inductive IntentKind where
  | none | thread | release
  deriving DecidableEq, Repr

/-- The own intent record (R164). -/
structure Intent where
  kind      : IntentKind
  ageToSend : Nat
  lastAge   : Option Nat
  firstAt   : Option Nat
  warnTimer : Option Nat
  deriving DecidableEq, Repr

/-- Peer View and Admission (R153 to R175). -/
structure PeerView where
  peers  : Memory Peer
  tally  : Memory Nat
  errors : Nat
  intent : Intent
  deriving DecidableEq, Repr

/-! ## Part Record Store -/

/-- An entry of the pending record queue (R183). -/
structure QueueEntry where
  word  : Nat
  value : Half
  mark  : Bool
  deriving DecidableEq, Repr

inductive UpdateStage where
  | none | erase | write
  deriving DecidableEq, Repr

/-- The Part Record Store (R176 to R194). -/
structure RecordStore where
  nv        : Memory Half
  queue     : List QueueEntry
  stage     : UpdateStage
  writing   : Half
  retried   : Bool
  timer     : Option Nat
  feed      : Option Nat
  plateArg  : Half
  announced : Half
  deriving DecidableEq, Repr

/-! ## Job Port -/

inductive PortMode where
  | hold | addrIn | wordIn | put | get | wordOut | order | peek
  deriving DecidableEq, Repr

inductive Answer where
  | none | accepted | refusedState | refusedBusy | refusedArg | refusedStarting
  deriving DecidableEq, Repr

/-- The Job Port (R195 to R213). -/
structure JobPort where
  lastMode : PortMode
  marker   : Bool
  addr     : Half
  word     : Word
  outBit   : BitVec 5
  jdat     : Option Bool
  answer   : Answer
  answers  : BitVec 4
  flags    : Half
  mask     : Half
  deriving DecidableEq, Repr

/-! ## Cell parameters -/

/-- The cell parameters as the start-up reading left them (R191, R212). -/
structure Params where
  cellSize         : Nat
  stationOffset    : Nat
  jetLimit         : Nat
  dropLimit        : Nat
  zx               : Nat
  zy               : Nat
  eovr             : Nat
  enThread         : Bool
  enRelease        : Bool
  enRecovery       : Bool
  recoverySteps    : Nat
  ts               : Nat
  gt               : Nat
  tOpen            : Nat
  retractMax       : Nat
  retractRate      : Nat
  shortHold        : Nat
  threadTries      : Nat
  kerfTries        : Nat
  annealTime       : Nat
  feedTimeout      : Nat
  releaseWait      : Nat
  releaseAttempts  : Nat
  xmax             : Nat
  ymax             : Nat
  rapidRate        : Nat
  threadAdmitWarn  : Nat
  attnMask         : Half
  deriving DecidableEq, Repr

/-- Before the start-up completion the configuration in use reads 0 (R201). -/
def Params.zero : Params :=
  { cellSize := 0, stationOffset := 0, jetLimit := 0, dropLimit := 0, zx := 0, zy := 0, eovr := 0,
    enThread := false, enRelease := false, enRecovery := false, recoverySteps := 0, ts := 0, gt := 0, tOpen := 0,
    retractMax := 0, retractRate := 0, shortHold := 0, threadTries := 0, kerfTries := 0, annealTime := 0,
    feedTimeout := 0, releaseWait := 0, releaseAttempts := 0, xmax := 0, ymax := 0, rapidRate := 0,
    threadAdmitWarn := 0, attnMask := 0 }

/-! ## The whole -/

/-- The EC-64 and the commands waiting for it. -/
structure State where
  pending : List Instr
  now     : Nat
  power   : Power
  cfg     : Params
  js      : JobStore
  pe      : PathEngine
  gc      : GapControl
  eg      : Energy
  tu      : ThreadUnit
  ps      : Sequencer
  cli     : CellLine
  pva     : PeerView
  prs     : RecordStore
  jp      : JobPort
  deriving DecidableEq, Repr

/-- What one step answers. -/
abbrev Result := Host.Outcome State Fault Refusal

/-! ## Reset values, block by block -/

/-- R7. -/
def JobStore.reset : JobStore :=
  { mem := [], lengths := [], holds := [], armErr := .none, armIdx := 0, arm := .idle }

/-- R49. -/
def Snapshot.reset : Snapshot :=
  { part := 0, kind := .none, seg := 0, off := 0, count := 0, x := 0, y := 0 }

/-- R21, R22, R24, R39, R43, R45, R49. -/
def PathEngine.reset : PathEngine :=
  { engine := .idle, posX := 0, posY := 0, dirX := false, dirY := false, pulsesX := 0, pulsesY := 0,
    traverse := none, passPart := 0, passKind := .none, sub := none, remembered := none, awaiting := false,
    seg := 0, off := 0, count := 0, markPtr := some 0, fired := 0, stepTimer := none, snap := Snapshot.reset }

/-- R72. -/
def GapControl.reset : GapControl :=
  { acc := 0, cls := .short, mode := .idle, halted := false, asked := false, limit := 0, log := [], redo := [],
    stepTimer := none, stallTimer := none }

----

## WORK INSTRUCTION
Return only the exact lines from the opening of the records through the line that contains "intent : Intent", both included.

## ANSWER AREA
inductive IntentKind where
  | none | thread | release
  deriving DecidableEq, Repr

/-- The own intent record (R164). -/
structure Intent where
  kind      : IntentKind
  ageToSend : Nat
  lastAge   : Option Nat
  firstAt   : Option Nat
  warnTimer : Option Nat
  deriving DecidableEq, Repr

/-- Peer View and Admission (R153 to R175). -/
structure PeerView where
  peers  : Memory Peer
  tally  : Memory Nat
  errors : Nat
  intent : Intent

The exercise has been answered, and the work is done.